The good thing about it is that it's also designed to not add absolutely any instruction you don't tell it (only raw strings of bytes exist, like in assembly), and it means that by now you can only use basic expressions, asm-style, but you will see that most of the time it actually makes the code more readable than making it solve a highly nested statement.
It's also very intuitive. If you know basic assembly (general-purpose registers, etc., ).

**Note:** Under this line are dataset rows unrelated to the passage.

-- ==== Sys2Proof/Machine/Raster.lean ====
section
/-! DEFINITION. The raster engine: HBIND .raster and its firings (R421 to R426). -/

namespace Sys2Proof.Machine

/-- The descriptor keeps R421 beside the hods that it binds. -/
def rasterDescOk (bs : List Byte) (hi ho : Hod) : Bool :=
  let w := fun i => natOfBytes ((bs.drop (8 * i)).take 8)
  let pitch := w 1 / 2 ^ 32
  let height := w 1 / 2 ^ 16 % 2 ^ 16
  let width := w 1 % 2 ^ 16
  let count := w 2 % 2 ^ 8
  decide (w 0 % 8 = 0 ∧ pitch % 8 = 0 ∧ 8 * width ≤ pitch ∧ 1 ≤ height ∧ height ≤ 16384 ∧ 1 ≤ width ∧ width ≤ 16384 ∧
    w 2 / 2 ^ 28 = 0 ∧ w 2 / 2 ^ 11 % 2 ^ 5 = 0 ∧ w 2 / 2 ^ 9 % 4 ≠ 3 ∧ 1 ≤ count ∧ count ≤ 85 ∧ 48 * count ≤ hi.slotb ∧
    16 ≤ ho.slotb ∧ w 3 / 2 ^ 32 = 0)

/-- HBIND .raster (R149, R421). -/
def execCHbindRaster (i o b : BitVec 6) (s : State) : Answer :=
  scalarWord [b] 0 (fun g p =>
    readDesc s g p (readS g p b) 32 32 (fun s bs =>
      let w := fun i => natOfBytes ((bs.drop (8 * i)).take 8)
      let cl := clusterOf s.cur.core
      match s.unitOf g, (s.unitOf g).bind (fun u => bindable u i.toNat o.toNat) with
      | some u, some (hi, ho) =>
        if !rasterDescOk bs hi ho ∨ (FMap.get s.rasters cl).isSome then s.trap cHODFAULT 0
        else
          let base := match s.launchOf u with | some l => l.cfbase | none => 0
          let entry := base + BitVec.ofNat 64 (w 3)
          let asid := s.asidOf g
          let bind := fun s : State =>
            let e : Raster :=
              { uid := g.uid, hin := i.toNat, hout := o.toNat, vb := BitVec.ofNat 64 (w 0), pitch := w 1 / 2 ^ 32,
                height := w 1 / 2 ^ 16 % 2 ^ 16, width := w 1 % 2 ^ 16, cull := w 2 / 2 ^ 9 % 4,
                zle := decide (w 2 / 2 ^ 8 % 2 = 1), count := w 2 % 2 ^ 8, entry := if w 3 = 0 then none else some entry,
                um := p.user, asid := asid, mode := g.mode, slktab := g.slktab, dslack := p.dslack, report := none,
                blocks := [], slack := w 2 / 2 ^ 16 % 2 ^ 12 }
            (({ s with rasters := FMap.put s.rasters cl e }).bindHods g.uid i.toNat o.toNat .raster).goOn 1
          if w 3 = 0 then bind s
          else match s.checkCall s.cur.core asid (s.codeFrom g) u.vregs u.priv p.user true none entry with
            | (s, some (c, v)) => s.trap c v
            | (s, none) => bind s
      | _, _ => s.trap cHODFAULT 0)) s

/-! ### Triangles (R422 to R424) -/

/-- A vertex: 16.8 fixed point and depth. -/
structure Vertex where
  x : Int
  y : Int
  z : Flt
deriving DecidableEq, Repr

/-- E_ab(p) of R423. -/
def edgeFn (a b : Vertex) (x y : Int) : Int := (b.x - a.x) * (y - a.y) - (b.y - a.y) * (x - a.x)

/-- The edge a→b is owned (R423). -/
def edgeOwned (a b : Vertex) : Bool := decide (b.y - a.y < 0) || (decide (b.y - a.y = 0) && decide (0 < b.x - a.x))

/-- A triangle with A > 0. -/
structure Tri where
  v0 : Vertex
  v1 : Vertex
  v2 : Vertex
  area : Int
  id : Nat
deriving DecidableEq, Repr

/-- The triangle of a record, `rd o n` the number that n of its bytes spell; none where it is discarded or culled (R422,
R423). -/
def triOf (cull : Nat) (rd : Nat → Nat → Nat) : Option Tri :=
  let c := fun o => sextNat 32 (rd o 4)
  let inside := (List.range 6).all (fun k => decide (-(2 ^ 23) ≤ c (4 * k) ∧ c (4 * k) ≤ 2 ^ 23 - 1))
  let v := fun k => (⟨c (8 * k), c (8 * k + 4), Flt.ofBits fmt32 (rd (0x18 + 4 * k) 4)⟩ : Vertex)
  let a := edgeFn (v 0) (v 1) (v 2).x (v 2).y
  if !inside ∨ rd 0x28 8 ≠ 0 ∨ a = 0 ∨ (cull = 1 ∧ a < 0) ∨ (cull = 2 ∧ 0 < a) then none
  else if a < 0 then some ⟨v 0, v 2, v 1, -a, rd 0x24 4⟩
  else some ⟨v 0, v 1, v 2, a, rd 0x24 4⟩

/-- The three edge values at a pixel's sample point, where it is covered (R423). -/
def Tri.covers (t : Tri) (px py : Nat) : Option (Int × Int × Int) :=
  let x : Int := 256 * px + 128
  let y : Int := 256 * py + 128
  let ok := fun (a b : Vertex) (e : Int) => decide (0 < e) || (decide (e = 0) && edgeOwned a b)
  let e01 := edgeFn t.v0 t.v1 x y
  let e12 := edgeFn t.v1 t.v2 x y
  let e20 := edgeFn t.v2 t.v0 x y
  if ok t.v0 t.v1 e01 && ok t.v1 t.v2 e12 && ok t.v2 t.v0 e20 then some (e01, e12, e20) else none

/-- The key that a covered pixel offers (R424). -/
def Tri.key (t : Tri) (e : Int × Int × Int) : Option Nat :=
  let sum := Flt.sum [Flt.mul (Flt.ofInt e.2.1) t.v0.z, Flt.mul (Flt.ofInt e.2.2) t.v1.z, Flt.mul (Flt.ofInt e.1) t.v2.z]
  let z := round fmt32 0 (Flt.div sum (Flt.ofInt t.area))
  if isNanBits fmt32 z then none
  else if z = 2 ^ 31 then some t.id
  else if 2 ^ 31 < z then none
  else some (z * 2 ^ 32 + t.id)

/-- The pixels at which a triangle can cover anything, rows first. -/
def Tri.pixels (t : Tri) (w h : Nat) : List (Nat × Nat) :=
  let lo := fun a b c : Int => ((min a (min b c)) / 256).toNat
  let hi := fun (a b c : Int) (n : Nat) => min ((max a (max b c)) / 256 + 1).toNat n
  let x0 := lo t.v0.x t.v1.x t.v2.x
  let x1 := hi t.v0.x t.v1.x t.v2.x w
  let y0 := lo t.v0.y t.v1.y t.v2.y
  let y1 := hi t.v0.y t.v1.y t.v2.y h
  (List.range (y1 - y0)).flatMap (fun j => (List.range (x1 - x0)).map (fun i => (x0 + i, y0 + j)))

/-! ### A firing (R424 to R426) -/

/-- Update one pixel by an atomic at its home, at once whatever the engine's slack (R424; log entry 86): whether it was replaced, or the fault. A poisoned entry stays so. -/
def State.rasterPixel (s : State) (e : Raster) (core part : Nat) (px py key : Nat) : State × Except (Nat × Word) Bool :=
  let va := (e.vb.toNat + e.pitch * py + 8 * px) % 2 ^ 64
  match translate s core e.asid va .write e.um with
  | (s, .error c) => (s, .error (c, BitVec.ofNat 64 va))
  | (s, .ok (leaf, loc)) =>
    if leafPeer leaf ≠ 0 then (s, .error (cPAGEFAULT, BitVec.ofNat 64 va))
    else
      let s := (s.fillRange e.asid part loc 8 true).chargeNet (clusterOf core) part 2
      let old := s.natAt loc 8
      let bad := s.poisonedAt loc 8
      let takes := if e.zle then decide (key / 2 ^ 32 ≤ old / 2 ^ 32) else decide (key < old)
      if takes then
        let s := (s.dropGuest (sectorOf core) (loc / 128)).writeHome e.asid part loc (bytesOf 8 key)
        (if bad then s.setPoison loc true else s, .ok true)
      else (s, .ok false)

/-- What a firing has come to: the pixels replaced, the records discarded or culled, the fault that stops it. -/
structure FiringRun where
  s : State
  hit : List (Nat × Nat)
  culled : Nat
  fault : Option (Nat × Word)

/-- Draw one triangle. -/
def FiringRun.draw (r : FiringRun) (e : Raster) (core part : Nat) (t : Tri) : FiringRun :=
  (t.pixels e.width e.height).foldl (fun r p =>
    if r.fault.isSome then r
    else match (t.covers p.1 p.2).bind t.key with
      | none => r
      | some key =>
        match r.s.rasterPixel e core part p.1 p.2 key with
        | (s, .error f) => { r with s := s, fault := some f }
        | (s, .ok true) => { r with s := s, hit := if r.hit.contains p then r.hit else p :: r.hit }
        | (s, .ok false) => { r with s := s }) r

/-- Draw the records of an input slot in slot order. -/
def State.rasterSlot (s : State) (e : Raster) (core part : Nat) (u : UnitRec) (slot : Nat) : FiringRun :=
  (List.range e.count).foldl (fun r k =>
    if r.fault.isSome then r
    else match triOf e.cull (fun o n => u.scrAt (slot + 48 * k + o) n) with
      | none => { r with culled := r.culled + 1 }
      | some t => r.draw e core part t) ⟨s, [], 0, none⟩

/-- The lane of a pixel in its block (R426). -/
def pixelLane (px py : Nat) : Nat := 4 * (4 * (py % 4 / 2) + px % 8 / 2) + 2 * (py % 2) + px % 2

/-- The groups that a firing creates, in ascending block row, then block column (R426). -/
def blocksOf (hit : List (Nat × Nat)) : List RasterBlock :=
  let keys := dedup (hit.map (fun p => (p.2 / 4, p.1 / 8)))
  let less := fun (a b : Nat × Nat) => decide (a.1 < b.1) || (decide (a.1 = b.1) && decide (a.2 < b.2))
  (sortBy less keys).map (fun k =>
    let covered := lanesOf (fun l => hit.any (fun p => decide (p.2 / 4 = k.1 ∧ p.1 / 8 = k.2 ∧ pixelLane p.1 p.2 = l)))
    let mask := lanesOf (fun l => (List.range 4).any (fun i => inLanes covered (4 * (l / 4) + i)))
    ⟨BitVec.ofNat 64 (8 * k.2 + 4 * k.1 * 2 ^ 16), mask, mask &&& ~~~covered⟩)

/-- Create the group of a block in the binding unit as SPAWN creates one; none where no slot is free (R139, R426). -/
def State.rasterSpawn (s : State) (e : Raster) (b : RasterBlock) : Option State :=
  let core := coreOfGid e.uid
  match FMap.get s.units e.uid, e.entry with
  | some u, some t =>
    match s.spawnRoom core e.uid u with
    | some (idx, k) =>
      let job := s.jobKey u
      let new := Group.start e.uid idx true t e.dslack (s.startTvec job) (s.startFtpool job) (s.core core).ccyc
      let new := { new with mode := e.mode, slktab := e.slktab, helper := b.helper }.setS 0 48 false b.origin
      let new := new.updSplit 0 (fun p => { p with mask := b.mask })
      some (s.addSpawned core k e.uid new)
    | none => none
  | _, _ => none

/-- Create groups while there is room; what is left waits. -/
def State.rasterSpawns (s : State) (e : Raster) : List RasterBlock → State × List RasterBlock
  | [] => (s, [])
  | b :: bs =>
    match s.rasterSpawn e b with
    | some s => s.rasterSpawns e bs
    | none => (s, b :: bs)

/-- The groups that room allows, then the output record and the advance of both hods (R425, R426). -/
def State.rasterEnd (s : State) (cl : Nat) (e : Raster) (report : Word × Word) (blocks : List RasterBlock) : State :=
  let (s, left) := s.rasterSpawns e blocks
  match left with
  | _ :: _ => { s with rasters := FMap.put s.rasters cl { e with report := some report, blocks := left } }
  | [] =>
    let s := { s with rasters := FMap.put s.rasters cl { e with report := none, blocks := [] } }
    match (FMap.get s.units e.uid).bind (fun u => FMap.get u.hods e.hout) with
    | none => s
    | some ho =>
      let out := ho.slotAt ho.p
      let s := s.updUnit e.uid (fun u => u.scrPut out (bytesOf 8 report.1.toNat ++ bytesOf 8 report.2.toNat))
      (s.updHod e.uid e.hout (fun h => { h with p := h.p + 1 })).updHod e.uid e.hin (fun h => { h with c := h.c + 1 })

/-- RASTER_FIRING: with an input slot and room, the engine draws the slot's triangles; a firing that waits for room goes on
creating its groups (R424 to R426). -/
def execEvRasterFiring (cluster : Nat) (s : State) : Answer :=
  match FMap.get s.rasters cluster with
  | none => .next s
  | some e =>
    match FMap.get s.units e.uid, e.report with
    | none, _ => .next s
    | some _, some report => .next (s.rasterEnd cluster e report e.blocks)
    | some u, none =>
      match FMap.get u.hods e.hin, FMap.get u.hods e.hout with
      | some hi, some ho =>
        if hi.fill = 0 ∨ ho.room = 0 then .next s
        else
          let part := match s.jobOf u with | some j => j.part | none => 0
          let r := s.rasterSlot e (coreOfGid e.uid) part u (hi.slotAt hi.c)
          match r.fault with
          | some (c, va) =>
            .next (({ r.s with rasters := FMap.del r.s.rasters cluster }).engineFault e.uid e.hin e.hout c va)
          | none =>
            let report := (BitVec.ofNat 64 (r.hit.length + r.culled * 2 ^ 32), BitVec.ofNat 64 e.count)
            .next (r.s.rasterEnd cluster e report (if e.entry.isSome then blocksOf r.hit else []))
      | _, _ => .next s

end Sys2Proof.Machine
end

The following is sort of an abstract of its specification; these are the elements you can use currently (standarized ones and guaranteed to stay available for future code):
General-purpose Registers:
Code: Select all
$AL, $AH, $AX, $EAX, $BL, $BH, $BX, $EBX, $CL, $CH, $CX, $ECX, $DL, $DH, $DX, $EDX, $ESI, $SI, $EDI, $DI, $EBP, $BP, $ESP, $SP
_________________________
Segment registers (to assign values only through geperal-purpose registers):
$DS, $ES, $FS, $GS, $SS
_________________________
Inline assembly:
Code: Select all
asm{
.... code block ....
}
asm ;single asm statement instruction
;newline-terminated
_________________________
ASM-Like directives:
Variables:
Basic types:
db -- byte
dw -- word
dd -- doubleword
dq -- quadword
Usage of variables:
byte[labelname];
word[labelname];
dword[labelname];
qword[labelname];
byte[$EAX];
byte[$EBX];
byte[$ECX];
byte[$EDX];
byte[$ESI];
byte[$EDI];
byte[$ESP];
byte[$EBP];
word[$EAX];
word[$EBX];
word[$ECX];
word[$EDX];
word[$ESI];
word[$EDI];
word[$ESP];
word[$EBP];
dword[$EAX];
dword[$EBX];
dword[$ECX];
dword[$EDX];
dword[$ESI];
dword[$EDI];
dword[$ESP];
dword[$EBP];
...etc...
byte[$AX+somenumber];
byte[$EBX+somenumber];
byte[$CX+somenumber];
byte[$EDX+somenumber];
byte[$SI+somenumber];
byte[$EDI+somenumber];
byte[$SP+somenumber];
byte[$EBP+somenumber];
word[$EAX+somenumber];
word[$BX+somenumber];
word[$ECX+somenumber];
word[$DX+somenumber];
word[$ESI+somenumber];
word[$DI+somenumber];
word[$ESP+somenumber];
word[$BP+somenumber];
dword[$AX+somenumber];
dword[$EBX+somenumber];
dword[$CX+somenumber];
dword[$EDX+somenumber];
dword[$SI+somenumber];
dword[$EDI+somenumber];
dword[$SP+somenumber];
dword[$EBP+somenumber];
Assigning label values, addresses:
$EAX=label_or_pointer_to_variable;
Object code:
org ?
bits 16
bits 32
File inclusion:
incbin
Global definitions:
equ
_________________________
Preprocessor:
#include -- translated to %include
#define -- translated to equ
_________________________
Special operators
>>> -- rotate right
<<< -- rotate left
_________________________
Numbers
Unlike in GCC, you can use binary numbers
like 010100101010101b, very useful for bitmasks.
_________________________
C instructions
goto -- very important because it translates into
a standard jmp instruction pointing to a label or a
number for offset.
while, do-while, if, else if, switch, break, continue, among other common ones, as well as standard bitwise, logical and arithmetic operators.
_________________________
_________________________
_________________________
_________________________
An example to convert an ASCII string to a binary value (see
here for some more examples of syntax in .CSM files).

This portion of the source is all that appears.